=== Begin Enclosure ===

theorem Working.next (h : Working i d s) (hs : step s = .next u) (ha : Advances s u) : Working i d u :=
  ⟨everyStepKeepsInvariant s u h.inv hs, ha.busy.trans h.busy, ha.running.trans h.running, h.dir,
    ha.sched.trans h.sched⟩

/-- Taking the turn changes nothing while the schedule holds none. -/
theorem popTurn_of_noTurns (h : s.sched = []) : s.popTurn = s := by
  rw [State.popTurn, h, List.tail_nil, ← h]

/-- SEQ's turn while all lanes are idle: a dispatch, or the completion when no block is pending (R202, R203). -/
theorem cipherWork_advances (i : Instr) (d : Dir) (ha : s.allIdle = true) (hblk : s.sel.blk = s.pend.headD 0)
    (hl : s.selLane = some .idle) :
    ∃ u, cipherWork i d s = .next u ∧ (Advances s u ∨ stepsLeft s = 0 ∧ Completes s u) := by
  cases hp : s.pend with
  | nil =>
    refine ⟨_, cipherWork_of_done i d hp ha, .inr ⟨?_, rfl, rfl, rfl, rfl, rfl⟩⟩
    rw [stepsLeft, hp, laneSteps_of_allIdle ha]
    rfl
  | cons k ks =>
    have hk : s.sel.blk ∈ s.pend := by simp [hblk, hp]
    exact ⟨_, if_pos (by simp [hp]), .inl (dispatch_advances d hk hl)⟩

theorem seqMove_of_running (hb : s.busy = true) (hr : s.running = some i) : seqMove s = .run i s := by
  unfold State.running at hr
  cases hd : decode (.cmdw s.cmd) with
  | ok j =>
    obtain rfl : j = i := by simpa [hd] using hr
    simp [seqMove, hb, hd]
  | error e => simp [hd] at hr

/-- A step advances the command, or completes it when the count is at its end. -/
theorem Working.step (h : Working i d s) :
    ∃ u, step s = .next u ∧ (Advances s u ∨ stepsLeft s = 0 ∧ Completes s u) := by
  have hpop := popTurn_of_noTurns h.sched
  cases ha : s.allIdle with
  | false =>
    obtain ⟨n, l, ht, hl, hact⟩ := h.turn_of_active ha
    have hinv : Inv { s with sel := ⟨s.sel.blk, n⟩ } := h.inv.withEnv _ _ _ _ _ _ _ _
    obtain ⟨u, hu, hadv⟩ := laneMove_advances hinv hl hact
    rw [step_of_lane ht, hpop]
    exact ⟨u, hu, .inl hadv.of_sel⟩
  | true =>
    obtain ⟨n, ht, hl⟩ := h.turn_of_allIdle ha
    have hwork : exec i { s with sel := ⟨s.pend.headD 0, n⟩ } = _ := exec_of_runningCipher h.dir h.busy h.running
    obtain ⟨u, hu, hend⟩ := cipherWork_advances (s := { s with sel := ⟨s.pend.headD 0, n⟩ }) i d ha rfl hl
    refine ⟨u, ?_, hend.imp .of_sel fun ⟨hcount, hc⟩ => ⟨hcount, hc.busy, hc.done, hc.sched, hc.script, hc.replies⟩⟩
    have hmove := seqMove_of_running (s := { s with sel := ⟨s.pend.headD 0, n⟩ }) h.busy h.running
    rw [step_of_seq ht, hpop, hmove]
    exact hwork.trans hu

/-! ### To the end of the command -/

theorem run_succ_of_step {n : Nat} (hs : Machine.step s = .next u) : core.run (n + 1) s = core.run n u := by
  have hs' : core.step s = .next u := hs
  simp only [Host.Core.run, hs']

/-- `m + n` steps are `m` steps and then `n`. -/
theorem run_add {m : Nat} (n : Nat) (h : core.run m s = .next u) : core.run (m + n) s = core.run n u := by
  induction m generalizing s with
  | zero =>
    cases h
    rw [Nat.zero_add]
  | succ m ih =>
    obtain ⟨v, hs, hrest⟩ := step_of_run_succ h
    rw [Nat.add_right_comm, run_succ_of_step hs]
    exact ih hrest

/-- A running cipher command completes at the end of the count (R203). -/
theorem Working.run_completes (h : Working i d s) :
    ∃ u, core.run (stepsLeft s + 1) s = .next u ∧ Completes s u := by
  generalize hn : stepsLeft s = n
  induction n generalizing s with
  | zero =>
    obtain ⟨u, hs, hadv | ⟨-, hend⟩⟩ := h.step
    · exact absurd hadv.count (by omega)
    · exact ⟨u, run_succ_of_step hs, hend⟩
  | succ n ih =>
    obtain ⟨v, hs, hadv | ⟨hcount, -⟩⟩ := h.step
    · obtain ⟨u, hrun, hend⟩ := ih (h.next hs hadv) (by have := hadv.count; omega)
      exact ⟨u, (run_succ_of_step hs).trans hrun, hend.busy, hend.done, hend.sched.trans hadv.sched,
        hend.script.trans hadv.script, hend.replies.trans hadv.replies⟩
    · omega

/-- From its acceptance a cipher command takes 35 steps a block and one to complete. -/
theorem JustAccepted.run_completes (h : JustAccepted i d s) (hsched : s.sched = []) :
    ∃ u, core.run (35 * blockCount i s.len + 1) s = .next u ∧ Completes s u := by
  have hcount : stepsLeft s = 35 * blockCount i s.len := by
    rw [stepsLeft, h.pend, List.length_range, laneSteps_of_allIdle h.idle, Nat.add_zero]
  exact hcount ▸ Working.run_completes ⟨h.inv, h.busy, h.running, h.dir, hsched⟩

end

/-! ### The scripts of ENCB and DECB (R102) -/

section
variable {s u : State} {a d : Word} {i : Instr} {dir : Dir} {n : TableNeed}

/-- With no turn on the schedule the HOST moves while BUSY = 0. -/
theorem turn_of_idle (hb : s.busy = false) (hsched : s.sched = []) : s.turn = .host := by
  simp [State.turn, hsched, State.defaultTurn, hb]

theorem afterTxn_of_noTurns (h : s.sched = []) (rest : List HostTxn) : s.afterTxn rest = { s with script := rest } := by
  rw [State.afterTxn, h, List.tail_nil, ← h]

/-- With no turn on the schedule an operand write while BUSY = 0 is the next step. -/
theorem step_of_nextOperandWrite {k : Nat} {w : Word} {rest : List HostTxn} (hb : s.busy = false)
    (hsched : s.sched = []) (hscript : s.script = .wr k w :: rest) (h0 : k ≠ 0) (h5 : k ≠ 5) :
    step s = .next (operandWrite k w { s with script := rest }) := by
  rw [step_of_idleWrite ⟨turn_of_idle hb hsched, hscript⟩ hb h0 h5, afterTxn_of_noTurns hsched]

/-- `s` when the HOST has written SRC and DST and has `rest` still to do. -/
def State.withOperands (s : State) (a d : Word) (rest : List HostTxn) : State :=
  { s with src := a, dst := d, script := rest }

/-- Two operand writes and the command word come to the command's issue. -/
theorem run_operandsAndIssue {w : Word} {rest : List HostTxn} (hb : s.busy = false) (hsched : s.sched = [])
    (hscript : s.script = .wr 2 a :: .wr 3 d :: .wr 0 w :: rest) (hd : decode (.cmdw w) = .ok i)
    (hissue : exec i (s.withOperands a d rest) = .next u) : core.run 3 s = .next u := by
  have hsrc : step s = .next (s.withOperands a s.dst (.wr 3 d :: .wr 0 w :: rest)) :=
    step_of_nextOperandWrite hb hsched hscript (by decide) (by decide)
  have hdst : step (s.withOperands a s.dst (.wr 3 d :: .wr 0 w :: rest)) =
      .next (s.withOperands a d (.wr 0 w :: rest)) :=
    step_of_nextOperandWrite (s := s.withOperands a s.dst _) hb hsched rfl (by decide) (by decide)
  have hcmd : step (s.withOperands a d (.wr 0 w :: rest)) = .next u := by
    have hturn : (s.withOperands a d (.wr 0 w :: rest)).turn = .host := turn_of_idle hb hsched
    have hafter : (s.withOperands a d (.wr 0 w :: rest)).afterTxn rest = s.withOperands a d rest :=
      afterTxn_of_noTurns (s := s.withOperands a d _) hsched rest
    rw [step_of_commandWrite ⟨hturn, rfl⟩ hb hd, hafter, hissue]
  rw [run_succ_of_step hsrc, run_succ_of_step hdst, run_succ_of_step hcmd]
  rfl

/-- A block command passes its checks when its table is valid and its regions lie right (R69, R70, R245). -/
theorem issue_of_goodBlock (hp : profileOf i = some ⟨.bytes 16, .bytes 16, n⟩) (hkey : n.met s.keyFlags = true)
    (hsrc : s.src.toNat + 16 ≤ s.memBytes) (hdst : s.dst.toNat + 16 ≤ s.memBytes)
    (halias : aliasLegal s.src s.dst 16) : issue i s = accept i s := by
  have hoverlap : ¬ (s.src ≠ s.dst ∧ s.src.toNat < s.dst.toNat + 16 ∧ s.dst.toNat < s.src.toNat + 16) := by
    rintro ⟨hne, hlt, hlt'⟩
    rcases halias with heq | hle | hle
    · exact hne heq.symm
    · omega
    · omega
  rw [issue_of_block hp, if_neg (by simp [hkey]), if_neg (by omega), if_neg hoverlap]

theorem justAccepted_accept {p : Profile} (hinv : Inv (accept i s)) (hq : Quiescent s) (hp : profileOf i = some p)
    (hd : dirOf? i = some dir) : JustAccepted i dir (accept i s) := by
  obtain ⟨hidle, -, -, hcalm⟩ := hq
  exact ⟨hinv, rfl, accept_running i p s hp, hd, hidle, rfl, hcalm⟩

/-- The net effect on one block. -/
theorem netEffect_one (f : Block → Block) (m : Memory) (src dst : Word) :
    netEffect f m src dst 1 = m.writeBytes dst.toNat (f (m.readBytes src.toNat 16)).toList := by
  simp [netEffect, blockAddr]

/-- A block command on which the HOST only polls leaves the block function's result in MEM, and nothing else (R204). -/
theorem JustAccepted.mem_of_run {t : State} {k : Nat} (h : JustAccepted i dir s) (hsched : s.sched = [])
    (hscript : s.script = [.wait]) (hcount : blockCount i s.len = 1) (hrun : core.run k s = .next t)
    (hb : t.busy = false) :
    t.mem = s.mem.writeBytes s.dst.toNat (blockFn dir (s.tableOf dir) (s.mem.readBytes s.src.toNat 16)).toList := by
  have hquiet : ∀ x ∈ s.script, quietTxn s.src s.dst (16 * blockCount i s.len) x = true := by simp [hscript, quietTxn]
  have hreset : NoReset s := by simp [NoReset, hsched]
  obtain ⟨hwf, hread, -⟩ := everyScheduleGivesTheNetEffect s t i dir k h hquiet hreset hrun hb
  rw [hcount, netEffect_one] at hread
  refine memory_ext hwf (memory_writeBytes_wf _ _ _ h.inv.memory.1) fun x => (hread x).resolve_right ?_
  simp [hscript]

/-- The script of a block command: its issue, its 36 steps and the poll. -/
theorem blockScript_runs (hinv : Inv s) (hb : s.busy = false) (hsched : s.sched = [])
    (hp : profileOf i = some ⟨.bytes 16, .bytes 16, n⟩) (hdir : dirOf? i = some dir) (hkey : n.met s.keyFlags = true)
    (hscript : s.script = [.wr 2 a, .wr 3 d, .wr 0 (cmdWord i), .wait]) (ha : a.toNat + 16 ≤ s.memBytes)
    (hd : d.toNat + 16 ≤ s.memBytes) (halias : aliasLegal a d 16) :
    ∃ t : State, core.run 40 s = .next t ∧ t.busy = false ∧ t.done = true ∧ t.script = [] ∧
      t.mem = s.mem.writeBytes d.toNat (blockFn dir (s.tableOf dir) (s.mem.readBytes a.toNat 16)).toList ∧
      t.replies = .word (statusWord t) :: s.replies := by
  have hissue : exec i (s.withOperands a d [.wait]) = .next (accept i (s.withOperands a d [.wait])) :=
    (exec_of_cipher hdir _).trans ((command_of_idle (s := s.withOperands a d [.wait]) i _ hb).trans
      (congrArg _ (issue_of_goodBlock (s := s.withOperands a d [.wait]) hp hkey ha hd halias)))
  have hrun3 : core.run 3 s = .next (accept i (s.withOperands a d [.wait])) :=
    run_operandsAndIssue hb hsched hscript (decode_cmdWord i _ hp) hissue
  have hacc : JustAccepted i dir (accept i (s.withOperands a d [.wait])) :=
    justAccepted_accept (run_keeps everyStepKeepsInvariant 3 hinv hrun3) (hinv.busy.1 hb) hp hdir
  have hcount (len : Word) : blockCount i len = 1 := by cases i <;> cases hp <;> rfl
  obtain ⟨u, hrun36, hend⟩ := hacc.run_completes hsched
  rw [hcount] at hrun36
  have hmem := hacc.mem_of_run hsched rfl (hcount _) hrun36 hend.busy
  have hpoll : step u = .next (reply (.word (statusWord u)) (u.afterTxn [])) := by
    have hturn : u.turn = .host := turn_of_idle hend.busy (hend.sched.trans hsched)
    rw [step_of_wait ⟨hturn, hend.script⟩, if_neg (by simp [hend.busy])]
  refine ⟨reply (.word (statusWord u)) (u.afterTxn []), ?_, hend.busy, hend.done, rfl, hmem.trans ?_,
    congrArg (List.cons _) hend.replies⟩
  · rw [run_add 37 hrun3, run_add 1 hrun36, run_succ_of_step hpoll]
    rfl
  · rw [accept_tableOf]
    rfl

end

=== End Enclosure ===

### EXERCISE DESCRIPTION
Your task is to restate, word for word, only those lines above that fall between the line holding "next step. -/" and the line holding "rw [step_of_idleWrite ⟨turn_of_idle", inclusive.

### RESPONSE TO THE EXERCISE
/-- With no turn on the schedule an operand write while BUSY = 0 is the next step. -/
theorem step_of_nextOperandWrite {k : Nat} {w : Word} {rest : List HostTxn} (hb : s.busy = false)
    (hsched : s.sched = []) (hscript : s.script = .wr k w :: rest) (h0 : k ≠ 0) (h5 : k ≠ 5) :
    step s = .next (operandWrite k w { s with script := rest }) := by
  rw [step_of_idleWrite ⟨turn_of_idle hb hsched, hscript⟩ hb h0 h5, afterTxn_of_noTurns hsched]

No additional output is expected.